Female Cop Train Video Showed Train Hitting A Police Car
Scarlett Howard
A female Cop train video was released by Authorities in Colorado that captures the moment a freight train collided with a police patrol car that was parked on the tracks and had a handcuffed passenger inside.
Yareni Rios-Gonzalez, 20, was injured in the incident on September 16 when Platteville and Fort Lupton police officers searched her pickup truck for weapons.
The incident was captured, which the Platteville and Fort Lupton police departments jointly released on Friday.
The police were responding to a complaint of a shooting-related road rage altercation in Fort Lupton. The patrol car was positioned on top of the railroad lines after a Platteville policeman stopped Rios-truck Gonzalez’s close to them.
The Colorado Bureau of Investigation claims that the traffic stop was a high risk since Rios-Gonzalez was detained on the grounds of felony menacing. She was then placed in the back of a patrol cruiser that arrived on the scene.
The video footage
A train’s horn is audible in the distance as officers search the pickup vehicle and the surrounding area for weapons in an online sample of body camera and dashboard camera footage.
It takes the police at least 15 seconds to recognize that a Union Pacific train is approaching. One of the officers yells and instructs his colleague to “keep back” as soon as he realizes that the train is drawing near the patrol vehicle.
Then, when the train rammed into the car and pushed it several yards down the tracks, an officer is seen spinning around repeatedly close to the patrol car before eventually retreating for shelter.
By the time Rios-Gonzalez arrived at the hospital, she was unconscious, according to her attorney Paul Wilkinson.
She received several injuries, including a broken arm that required surgery, nine broken ribs, a shattered sternum, and a wound to her back and head.
Wilkinson says, “She saw it coming and could hear the horn”. She shouted at the police officers in an effort to catch their attention and attempted to open the door, and she also tried to unlock the door while holding her hands behind her back.
Officers “checked the suspicious car to determine if anyone else was in the vehicle,” the Fort Lupton police department said in a statement.
A northbound train struck the Platteville police car carrying the female inmate in a couple of seconds.

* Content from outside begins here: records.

-- ==== Sys2Proof/Machine/Security.lean ====
section
/-! DEFINITION. The SEP's SPDM responder (R350, R351), key slots (R353, R354), lintel packets (R365) and the package transport
(R368, R369). -/

namespace Sys2Proof.Machine

open Sys2Proof

/-! ## SPDM (R350): answers are (tag, bytes) pairs; number 256 is the physical function -/

def State.onSpdm (s : State) (v : Nat) (f : Spdm → Spdm) : State := s.onVf v fun g => { g with spdm := f g.spdm }
/-- The tag of an error answer. -/
def spdmError : Nat := 0x7F
/-- The tag of the signature over measurement blocks (R350). -/
def signatureTag : Nat := 0x100
/-- An answer is recorded; before boot is complete every request but GET_VERSION fails (R379). -/
def State.respond (s : State) (v : Nat) (f : Spdm → Spdm) : Out :=
  .next (s.onSpdm v fun p => if s.up then f p else { p with answer := [(spdmError, [])] })

/-- GET_VERSION: 1.2 and 1.3; the highest that the requester speaks too is the one of the session, and without one there is none (R350,
R367). -/
def execGetVersion (v : VersionAsk) (s : State) : Out :=
  .next (s.onSpdm v.vf fun p => { p with version := ([0x13, 0x12].find? v.theirs.contains).map (·.toNat), answer := [(0, [0x12, 0x13])] })

/-- The key-slot manifest of a partition (R351): a slot is listed until its revoke completes. -/
def State.manifest (s : State) (p : Nat) : List Byte :=
  let es := (List.range 256).flatMap fun k =>
    let q := s.keySlot p k
    if k ≠ 0 ∧ q.valid then
      (q.digs.zipIdx).map fun d => [BitVec.ofNat 8 k, BitVec.ofNat 8 d.2] ++ List.replicate 6 0 ++ leBytes 8 q.model.toNat ++ leBytes 48 d.1
    else []
  leBytes 2 es.length ++ List.replicate 6 0 ++ es.flatten
/-- Measurement blocks 1 to 3: SHA-384 digests of the SEP firmware and the Dyore image, and the signed configuration block itself, security
version included (R350, R378; log 6). -/
def measured (i : Nat) : List Byte :=
  if i = 3 then flashBytes 0 224 else leBytes 48 (Config.sha384 (flashImage (if i = 1 then 16 else 32))).toNat
/-- A measurement block of a function (R350): an unbound one, and the physical function, have no partition to measure. -/
def State.block (s : State) (v i : Nat) : Option (Nat × List Byte) :=
  if 1 ≤ i ∧ i ≤ 3 then some (i, measured i)
  else if i = 4 ∧ s.bound v then some (4, leBytes 8 (rectOf (tabGet 0 s.parts (s.vfPart v))))
  else if i = 16 ∧ s.bound v then some (16, s.manifest (s.vfPart v))
  else none
/-- GET_MEASUREMENTS: one block, or with index 255 blocks 1 to 4 and 16, and their signature; an index that names none returns none. -/
def execGetMeasurements (v i : Nat) (s : State) : Out :=
  let l := (if i = 255 then [1, 2, 3, 4, 16] else [i]).filterMap (s.block v)
  s.respond v fun p => { p with answer := if l = [] then [] else l ++ [(signatureTag, Config.signed 2 (Config.sha384 (l.flatMap (·.2))))] }

def execGetCertificate (v : Nat) (s : State) : Out := s.respond v fun p => { p with answer := [(0, flashImage 48)] }

/-- CHALLENGE: a response signed over the nonce by the identity key. -/
def execChallenge (v nonce : Nat) (s : State) : Out :=
  s.respond v fun p => { p with answer := [(0, leBytes 32 nonce), (1, Config.signed 0 (Config.sha384 (leBytes 32 nonce)))] }

/-- KEY_EXCHANGE: a secure session of VF v, bound to its partition; without a common version, or a partition, there is none (R350, R367). -/
def execKeyExchange (v nonce : Nat) (s : State) : Out :=
  s.respond v fun p =>
    if p.version.isSome && s.bound v then
      { p with session := some (s.vfPart v), answer := [(0, leBytes 32 nonce), (1, Config.signed 1 (Config.sha384 (leBytes 32 nonce)))] }
    else { p with answer := [(spdmError, [])] }

/-! ## Key slots -/

/-- A request inside the secure session of a VF; the status byte is the answer. None without a session; one whose partition is the VF's no
more acts on nothing (R350). -/
def State.inSession (s : State) (v : Nat) (k : Nat → State × Nat) : Out :=
  match (s.vf v).spdm.session with
  | none => s.respond v fun p => { p with answer := [(spdmError, [])] }
  | some p =>
    if !s.bound v ∨ s.vfPart v ≠ p then s.respond v fun q => { q with answer := [(spdmError, [])] }
    else if s.up then .next ((k p).1.onSpdm v fun q => { q with answer := [(0, [BitVec.ofNat 8 (k p).2])] }) else .next s

/-- A 384-bit digest or a 256-bit key from dwords. -/
def wide (l : List Word) (i n : Nat) : Nat := (List.range n).foldl (fun a j => a + (l.getD (i + j) 0).toNat * 2 ^ (64 * j)) 0
/-- An install payload that breaks a rule of R353. -/
def installBad (l : List Word) : Bool :=
  let d := fun i => l.getD i 0
  let n := bitsOf (d 0) 19 16
  l.length != 36 || bitsOf (d 0) 63 20 != 0 || bitsOf (d 0) 7 0 != 1 || bitsOf (d 0) 15 8 == 0 || n == 0 || 4 < n ||
    bitsOf (d 2) 63 49 != 0 || (d 2).toNat % 65536 != 0 || (d 3).toNat % 65536 != 0 || decide (2 ^ 49 < (d 2).toNat + (d 3).toNat) ||
    wide l 4 4 == wide l 8 4 || (l.drop (12 + 6 * n)).any (· != 0)
/-- KEY_SLOT_INSTALL (R353, R354): every slice of the partition holds the entry when the SEP answers. -/
def execKeySlotInstall (v : Nat) (pl : List Word) (s : State) : Out :=
  s.inSession v fun p =>
    let k := bitsOf (pl.getD 0 0) 15 8
    if installBad pl then (s, 2)
    else if (s.keySlot p k).valid then (s, 1)
    else (s.onSlot p k fun _ =>
      { valid := true, revoking := false, model := pl.getD 1 0, base := (pl.getD 2 0).toNat, size := (pl.getD 3 0).toNat,
        key1 := wide pl 4 4, key2 := wide pl 8 4,
        digs := (List.range (bitsOf (pl.getD 0 0) 19 16)).map fun i => wide pl (12 + 6 * i) 6 }, 0)

/-- Every slice of a partition writes its dirty lines of a slot back encrypted and drops its lines of the slot (R354). -/
def State.dropSlot (s : State) (p k : Nat) : State :=
  let s := s.l2.foldl (fun s q => if q.1 / 512 = p then (q.2.filter (·.slot == k)).foldl (fun s l => s.writeBack p l) s else s) s
  { s with l2 := s.l2.map fun q => if q.1 / 512 = p then (q.1, q.2.filter (·.slot != k)) else q }
/-- KEY_SLOT_REVOKE (R353, R354): the slot is invalid at every slice from now on; the answer comes with REVOKE_COMPLETE. -/
def execKeySlotRevoke (v : Nat) (pl : List Word) (s : State) : Out :=
  s.inSession v fun p =>
    let d := pl.getD 0 0
    let k := bitsOf d 15 8
    if pl.length != 1 || bitsOf d 63 16 != 0 || bitsOf d 7 0 != 2 || k == 0 then (s, 2)
    else if !(s.keySlot p k).valid then (s, 3)
    else ((s.dropSlot p k).onSlot p k fun q => { q with revoking := true }, 0xFF)
/-- REVOKE_COMPLETE (R354): every slice has reported; the sessions of the partition get status 0 and the slot leaves the manifest. -/
def execRevokeComplete (p k : Nat) (s : State) : Out :=
  s.dyore (if (s.keySlot p k).revoking then
    let s := s.onSlot p k fun _ => KeySlot.empty
    { s with vfs := s.vfs.map fun f =>
        if f.2.spdm.session = some p ∧ f.2.spdm.answer = [(0, [0xFF])] then
          (f.1, { f.2 with spdm := { f.2.spdm with answer := [(0, [0])] } })
        else f }
  else s)

/-! ## Lintel packets (R365, R371) -/

/-- One more failed CRC of a packet: retried up to 8 times, after that its data words arrive poisoned. -/
def Req.crcFail (r : Req) : Req := if r.tries < 8 then { r with tries := r.tries + 1 } else { r with bad := true }
/-- Of the reply that a request will send. -/
def Req.replyFail (r : Req) : Req := if r.rtries < 8 then { r with rtries := r.rtries + 1 } else { r with rbad := true }
def RegFill.crcFail (f : RegFill) : RegFill :=
  if f.tries < 8 then { f with tries := f.tries + 1 } else { f with err := if f.err = 0 then 0x0F else f.err }
/-- Of a granule that an engine is still to read; more than 8 failures poison it. -/
def granFail (j : Nat) (g : List Gran) : List Gran := g.modify j fun q => if q.got.isNone then { q with tries := q.tries + 1 } else q
def Command.granFail (j : Nat) (c : Command) : Command := { c with grans := Machine.granFail j c.grans }
/-- Of a queue word; more than 8 failures poison it. -/
def QWord.crcFail (w : QWord) : QWord := (w.1, w.2.1, w.2.2 + 1)
/-- A packet fails its CRC at die `d`; number i names it by what it carries: 8 j a request j on its way, 8 j + 1 a fill of a register, 8 j + 2
the reply of request j, 8 j + 3 the first word of direction j mod 4 of core j / 4, 8 j + 4 a migration, and with j = 2^20 u + k granule k of
the copy engine of core u (5), of the ICE (6) or of Grout (7) of cluster u. -/
def State.packetFail (s : State) (i : Nat) : State :=
  let j := i / 8
  let u := j / 2 ^ 20
  let k := j % 2 ^ 20
  match i % 8 with
  | 0 => { s with reqs := s.reqs.map fun r => if r.id = j ∧ r.st = 0 then r.crcFail else r }
  | 1 => { s with fills := s.fills.modify j RegFill.crcFail }
  | 2 => { s with reqs := s.reqs.map fun r => if r.id = j then r.replyFail else r }
  | 3 => s.onCore (j / 4) fun c => { c with outq := tabSet c.outq (j % 4) ((c.outbound (j % 4)).modify 0 QWord.crcFail) }
  | 4 => { s with migs := s.migs.modify j fun m => { m with tries := m.tries + 1 } }
  | 5 => s.onCore u fun c => { c with copyRun := c.copyRun.map (Command.granFail k) }
  | 6 => s.onCluster u fun c => { c with iceRun := c.iceRun.map (Command.granFail k) }
  | _ => s.onCluster u fun c => { c with groutRun := c.groutRun.map fun g => { g with grans := Machine.granFail k g.grans } }
/-- How often the packet of a number has failed. -/
def State.packetTries (s : State) (i : Nat) : Nat :=
  let j := i / 8
  let u := j / 2 ^ 20
  let k := j % 2 ^ 20
  let of := fun (l : List Gran) => ((l[k]?).map (·.tries)).getD 0
  match i % 8 with
  | 0 => ((s.reqs.find? (·.id == j)).map (·.tries)).getD 0
  | 1 => ((s.fills[j]?).map (·.tries)).getD 0
  | 2 => ((s.reqs.find? (·.id == j)).map (·.rtries)).getD 0
  | 3 => (((s.core (j / 4)).outbound (j % 4)).head?.map (·.2.2)).getD 0
  | 4 => ((s.migs[j]?).map (·.tries)).getD 0
  | 5 => ((s.core u).copyRun.map fun c => of c.grans).getD 0
  | 6 => ((s.cluster u).iceRun.map fun c => of c.grans).getD 0
  | _ => ((s.cluster u).groutRun.map fun c => of c.grans).getD 0
/-- LINTEL_PACKET_RECEIVE: Retries keep a lane's order and lose nothing, so a good packet changes no state; a failed one counts under
Mortar, as uncorrectable once its retries are used up (R365, R371, R374). -/
def execLintelPacketReceive (q : Packet) (crcOk : Bool) (s : State) : Out :=
  .next (if crcOk then s else (s.packetFail q.i).countErr q.d 2 (decide (8 ≤ s.packetTries q.i)))

/-! ## Packages (R368, R369) -/

/-- HELLO: peer n speaks a version; the Z8 speaks version 1 (R367). -/
def execHello (n ver : Nat) (s : State) : Out := s.dyore { s with pkgVer := tabSet s.pkgVer n (if ver = 1 then 1 else 2) }

/-- RETRANSMIT_TIMEOUT: the packets to peer n that are not acknowledged are sent again; rounds are counted. -/
def execRetransmitTimeout (n : Nat) (s : State) : Out := .next { s with resent := tabSet s.resent n (tabGet 0 s.resent n + 1) }

/-- ACK_TIMEOUT: core c's put or get, sent and without a report, is refused with status 1; what was written remotely stands, and the
units it owned are free (R70). -/
def execAckTimeout (c : Nat) (s : State) : Out :=
  .next (match (s.core c).copyRun with
    | none => s
    | some r =>
      if r.begun ∧ (r.op = 6 ∨ r.op = 7) ∧ r.status.isNone ∧ r.grans.all (·.got.isSome) then
        (s.onCore c fun k => { k with copyRun := k.copyRun.map fun r =>
          { r with status := some 1, pieces := r.pieces.map fun p => { p with done := true } } }).releaseUnits (2 * c) fun _ => false
      else s)

/-- The address and bytes of a remote transfer. -/
def remoteAddr : Remote → Nat
  | .put a _ => a
  | .get a _ => a
def remoteLen : Remote → Nat
  | .put _ b => b.length
  | .get _ n => n
def remoteWrites : Remote → Bool
  | .put _ _ => true
  | .get _ _ => false

/-- A transfer ends with a report to its package: status and bytes. -/
def State.report (s : State) (q : Inbound) (status : Nat) (b : List Byte) : State :=
  { s with transfers := s.transfers.filter (·.id != q.id), reports := s.reports ++ [(q.pkg, status, b)] }
/-- A transfer as it now stands. -/
def State.holdTransfer (s : State) (q : Inbound) : State :=
  { s with transfers := s.transfers.map fun r => if r.id = q.id then q else r }

/-- One granule of a transfer is written or read at its home. -/
def State.remoteGran (s : State) (rq : Remote) (g : Gran) : State × Gran :=
  let a := remoteAddr rq
  let s := match g.home with
    | .slice p i => s.touch p i (g.key / 128) 0 (g.va / 128) 0 (if g.stream then 1 else 0)
    | _ => s
  match rq with
  | .put _ b =>
    let lo := if g.va < a then a - g.va else 0
    let bytes := (b.drop (g.va + lo - a)).take (8 - lo)
    (match g.home with
      | .slice p i => ((s.sliceWrite p i (g.key + lo) 0 (g.va + lo) bytes).breakResv p i [g.key / 128])
      | _ => s.putBytes (g.key + lo) bytes, { g with got := some ([], false) })
  | .get _ _ => (s, { g with got := some (s.homeBytes g.home g.key g.slot g.va 8, s.poisoned g.key) })
/-- A transfer whose pages are found goes on by one granule, in any order, past units that engines own (R70, R369); after the last one
report goes back. -/
def State.remoteOn (s : State) (q : Inbound) (gs : List Gran) : State :=
  match gs.filter fun g => g.got.isNone && !s.ownedUnit g.key with
  | [] =>
    if gs.any (·.got.isNone) then s
    else s.report q 0 (match q.rq with
      | .put _ _ => []
      | .get a n => (granBytes gs 0 a n).1)
  | g :: l =>
    let g := (g :: l).getD (s.anyOf (l.length + 1)) g
    let r := State.remoteGran { s with fresh := s.fresh + 1 } q.rq g
    r.1.holdTransfer { q with grans := some (gs.map fun h => if h.va = g.va then r.2 else h) }
/-- A transfer goes on: checked and translated under the VF of its package's import, parked by a page that is not present, then granule by
granule. -/
def State.remoteStep (s : State) (q : Inbound) : State :=
  let cl := (s.vfClusters q.vf).headD 0
  match q.grans with
  | some gs => s.remoteOn q gs
  | none =>
    if q.parked then s
    else
      let pages := pageStarts [(remoteAddr q.rq, remoteLen q.rq, remoteWrites q.rq)]
      let maps := s.gathered cl q.vf q.maps pages
      match missing maps q.vf pages with
      | some (a, w) => (s.holdTransfer { q with parked := true, maps := maps }).startWalk cl q.vf a w (.remote q.id)
      | none =>
        if (s.pagesOf q.vf maps pages).any fun p => p.2.2.slot != 0 || (p.2.1 && !p.2.2.write) then s.report q 1 []
        else s.holdTransfer { q with maps := maps, grans := some (s.gransOf maps q.vf true (remoteAddr q.rq) (remoteLen q.rq) 0) }
/-- Package n asks for a put or a get: refused as its PKGT entry and HELLO say, else held beside what other packages, and it, have asked
for (R369). -/
def State.remoteAsk (s : State) (n : Nat) (rq : Remote) : State :=
  let e := s.pkgEntry n
  let q : Inbound := { id := s.nextReq, pkg := n, vf := Config.importVf e, rq := rq, parked := false, maps := [], grans := none }
  if !Config.pkgValid e || !Config.pkgImport e || tabGet 0 s.pkgVer n ≠ 1 || decide (2 ^ 49 < remoteAddr rq + remoteLen rq) then s.report q 1 []
  else { s with nextReq := s.nextReq + 1, transfers := s.transfers ++ [q] }

/-- REMOTE_TRANSFER_REQUEST (R369): a package asks for a transfer, or a transfer under way goes on by a step. -/
def execRemoteTransferRequest (n : Nat) (rq : Option Remote) (s : State) : Out :=
  s.dyore (match rq with
    | some q => s.remoteAsk n q
    | none => match s.transfers.find? (·.id == n) with
      | some q => s.remoteStep q
      | none => s)

end Sys2Proof.Machine
end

Officers from Fort Lupton started performing life-sustaining procedures right away.
The Platteville Police Department reportedly put one of the involved officers on paid administrative leave, according to a Denver Post article.
The police chief, Carl Dwyer, declined to provide additional information about the traffic stop and crash in a statement to the newspaper and omitted the officer’s identity.
Three organizations are looking into the incident: the Colorado State Patrol is looking into the crash, the Fort Lupton Police Department is looking into the road rage report, and the Colorado Bureau of Investigation is looking into the injuries Rios-Gonzalez sustained while in police custody.